There should be no errors

Additional info:

The glusterfs version on one of the hypervisors was glusterfs.x86_64 0:3.3.0rhsvirt1-2.el6_2. But still filing a bug.


Server log:
[2012-09-21 18:29:39.229213] I [server-helpers.c:474:do_fd_cleanup] 0-distrep2-server: fd cleanup on /run10678/system_light/glusterfs.git/scheduler/alu
[2012-09-21 18:29:39.229232] I [server-helpers.c:474:do_fd_cleanup] 0-distrep2-server: fd cleanup on /run10678/system_light/glusterfs.git/libglusterfs/src/y.tab.c
[2012-09-21 18:29:39.229257] I [server-helpers.c:474:do_fd_cleanup] 0-distrep2-server: fd cleanup on /run10678/system_light/glusterfs.git/xlators/performance/symlink-cache/src
[2012-09-21 18:29:39.229284] I [server-helpers.c:629:server_connection_destroy] 0-distrep2-server: destroyed connection of rhs-gp-srv12.lab.eng.blr.redhat.com-29007-2012/09/21-18:14:16:056992-distrep2-client-3-0
[2012-09-21 18:29:39.239330] I [server-handshake.c:571:server_setvolume] 0-distrep2-server: accepted client from rhs-gp-srv12.lab.eng.blr.redhat.com-29007-2012/09/21-18:14:16:056992-distrep2-client-3-0 (version: 3.3.0rhsvirt1)
[2012-09-21 18:29:39.255455] W [posix.c:118:posix_lookup] (-->/usr/lib64/glusterfs/3.3.0rhsvirt1/xlator/performance/io-threads.so(iot_lookup_wrapper+0x113) [0x7fca7a4e13a3] (-->/usr/lib64/glusterfs/3.3.0rhsvirt1/xlator/features/locks.so(pl_lookup+0x1e4) [0x7fca7a6f3b04] (-->/usr/lib64/glusterfs/3.3.0rhsvirt1/xlator/features/access-control.so(posix_acl_lookup+0x1b1) [0x7fca7a90b6d1]))) 0-distrep2-posix: invalid argument: loc->path
[2012-09-21 18:29:39.255497] W [server-resolve.c:130:resolve_gfid_cbk] 0-distrep2-server: 00000000-0000-0000-0000-000000000000: failed to resolve (Success)
[2012-09-21 18:29:39.284917] E [posix-aio.c:79:posix_aio_readv_complete] 0-distrep2-posix: readv(async) failed fd=82,size=10593,offset=0 (-22/Invalid argument)
[2012-09-21 18:29:39.284985] I [server3_1-fops.c:1455:server_readv_cbk] 0-distrep2-server: 3807: READV 29 (454688b6-0142-4042-8e62-eae5060d3cf4) ==> -1 (Invalid argument)
[2012-09-21 18:29:39.285012] W [socket.c:195:__socket_rwv] 0-tcp.distrep2-server: writev failed (Bad address)

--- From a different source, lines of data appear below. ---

theorem steady_holdGood (l : LaneNo) (s : State) : Steady s (holdGood l s) := by
  unfold holdGood
  dsimp only
  split
  case isTrue below => exact steady_setLane fun within => { within with goodCount := Nat.le_of_lt_succ below }
  · exact steady_changeLane enters_seeking l s

theorem steady_goodStep (l : LaneNo) (fill : Option FillInfo) (s : State) : Steady s (goodStep l fill s) := by
  unfold goodStep
  split
  · exact steady_changeLane enters_seeking l s
  · exact steady_changeLane enters_seeking l s
  · exact steady_holdGood l s
  · exact steady_seekingFill l s
  · exact (steady_heardMismatch l _ s).trans (steady_heardUpTest l _ _)
  · exact steady_upFill l _ s
  all_goals exact .refl s

theorem steady_badRunStep (l : LaneNo) (s : State) : Steady s (badRunStep l s) := by
  unfold badRunStep
  dsimp only
  split
  · exact (steady_changeLane enters_hold l s).trans (.of_standing_eq rfl)
  · exact steady_setLane fun within => { within with fillRun := Nat.zero_le _, mismatchCount := Nat.zero_le _ }

theorem steady_badStep (l : LaneNo) (s : State) : Steady s (badStep l s) := by
  unfold badStep
  split
  · exact .refl s
  · exact .refl s
  · exact steady_setLane fun within => { within with goodCount := Nat.zero_le _ }
  all_goals exact steady_badRunStep l s

/-- The silence timer is counted up short of the 64th word time alone (R138). -/
theorem steady_countSilence (l : LaneNo) (s : State) : Steady s (countSilence l s) := by
  have counted : Steady s
      (if (laneAt s l).silence + 1 < 64 then setLane l { laneAt s l with silence := (laneAt s l).silence + 1 } s
        else goSilent l s) := by
    split
    case isTrue below => exact steady_setLane fun within => { within with silence := Nat.le_of_lt_succ below }
    · exact steady_goSilent l s
  unfold countSilence
  dsimp only
  split
  · exact .refl s
  · exact .refl s
  all_goals exact counted

/-! ### Notice assembly -/

theorem standing_completeNotice (l : LaneNo) (a : Assembly) (s : State) : standing (completeNotice l a s) = standing s := by
  unfold completeNotice deliverNotice
  split <;> simp

/-- A notice placed in an UP lane, with no more words than its body count, stays in assembly only short of it (R140). -/
theorem steady_placeAssembly {l : LaneNo} {a : Assembly} {s : State}
    (ready : LaneWithin (laneAt s l) → (laneAt s l).state = .up ∧ a.bodies.length ≤ a.bodyCount.toNat) :
    Steady s (placeAssembly l a s) := by
  unfold placeAssembly
  split
  · exact (steady_setLane fun within => within.emptied).trans (.of_standing_eq (standing_completeNotice l a _))
  case isFalse short =>
    refine steady_setLane fun within => { within with assembling := fun b held => ?_ }
    obtain ⟨up, fits⟩ := ready within
    obtain rfl : a = b := Option.some.inj held
    exact ⟨up, Nat.lt_of_le_of_ne fits short⟩

theorem steady_assembleHead (l : LaneNo) (p : BitVec 28) (s : State) : Steady s (assembleHead l p s) := by
  unfold assembleHead
  split
  case isTrue up =>
    refine (steady_discardAssembly l s).trans (steady_placeAssembly fun _ => ⟨?_, Nat.zero_le _⟩)
    rw [laneAt_discardAssembly, up]
  · exact .of_standing_eq rfl

theorem steady_assembleBody (l : LaneNo) (p : BitVec 28) (s : State) : Steady s (assembleBody l p s) := by
  unfold assembleBody
  split
  case h_1 a held =>
    refine steady_placeAssembly fun within => ?_
    obtain ⟨up, short⟩ := within.assembling a held
    exact ⟨up, by simpa using short⟩
  · exact .refl s

/-! ### A word taken -/

theorem steady_markGood (l : LaneNo) (fill : Option FillInfo) (s : State) : Steady s (markGood l fill s) :=
  steady_setLane fun within => { within with silence := Nat.zero_le _ }

theorem steady_takeGood (l : LaneNo) (w : LaneWord) (s : State) : Steady s (takeGood l w s) := by
  unfold takeGood
  split
  · exact (steady_markGood l _ s).trans ((steady_discardAssembly l _).trans (steady_goodStep l _ _))
  · exact (steady_markGood l _ s).trans ((steady_assembleHead l _ _).trans (steady_goodStep l _ _))
  · exact (steady_markGood l _ s).trans ((steady_assembleBody l _ _).trans (steady_goodStep l _ _))
  · exact .refl s

theorem steady_takeBad (l : LaneNo) (s : State) : Steady s (takeBad l s) :=
  (Steady.of_standing_eq (standing_bump _ s)).trans
    ((steady_discardAssembly l _).trans ((steady_badStep l _).trans (steady_countSilence l _)))

theorem steady_takeWord (l : LaneNo) (w : LaneWord) (s : State) : Steady s (takeWord l w s) := by
  have expected : Steady s
      (setLane l { laneAt s l with expected := nextExpected (laneAt s l).expected w } s) :=
    steady_setLane fun within => { within with }
  unfold takeWord
  dsimp only
  split
  · exact expected.trans (steady_takeGood l w _)
  · exact expected.trans (steady_takeBad l _)

theorem steady_takeSilence (l : LaneNo) (s : State) : Steady s (takeSilence l s) := by
  unfold takeSilence
  split
  · exact .refl s
  · exact .refl s
  all_goals exact steady_goSilent l s

theorem steady_serveAbsence (l : LaneNo) (s : State) : Steady s (serveAbsence l s) := by
  unfold serveAbsence
  split
  · split
    · exact steady_changeLane enters_absent l s
    · exact .refl s
  all_goals exact .refl s

/-! ### The transmitter (R130) -/

/-- A notice has at most two words after its HEAD (R190). -/
theorem Notice.words_length_le (n : Notice) : n.words.length ≤ 3 := by
  cases n <;> simp [Notice.words, identityWords]

theorem steady_sendFill (s : State) : Steady s (sendFill s) where
  footing := rfl
  link := fun laws => ⟨laws.lanes, laws.sending, by have := laws.sending; simp [sendFill, sendWord]; omega, laws.strobeWords⟩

Comment 2 Amar Tumballi 2012-09-26 06:14:30 UTC
patch http://review.gluster.org/3997 fixes the initial problem of lookup getting INVAL... that makes the resolving proper.

Comment 3 Amar Tumballi 2012-09-28 07:30:03 UTC
[root@rhs-arch-srv4 glusterfs]# dd if=/dev/zero of=/mnt/glusterfs/abcd oflag=direct bs=4k count=10
10+0 records in
10+0 records out
40960 bytes (41 kB) copied, 0.00637862 s, 6.4 MB/s
[root@rhs-arch-srv4 glusterfs]# dd if=/dev/zero of=/mnt/glusterfs/abcd1 bs=4k count=10
10+0 records in
10+0 records out
40960 bytes (41 kB) copied, 0.00794557 s, 5.2 MB/s
[root@rhs-arch-srv4 glusterfs]# dd if=/dev/zero of=/mnt/glusterfs/abcd2 bs=300 count=300
dd: writing `/mnt/glusterfs/abcd2': Invalid argument
1+0 records in
0+0 records out
0 bytes (0 B) copied, 0.00156413 s, 0.0 kB/s
======================

Noticed that if the block size is same as 512*n, then the 'linux-aio' option works. If it is not that case, we are currently facing problems, as described in the bug description.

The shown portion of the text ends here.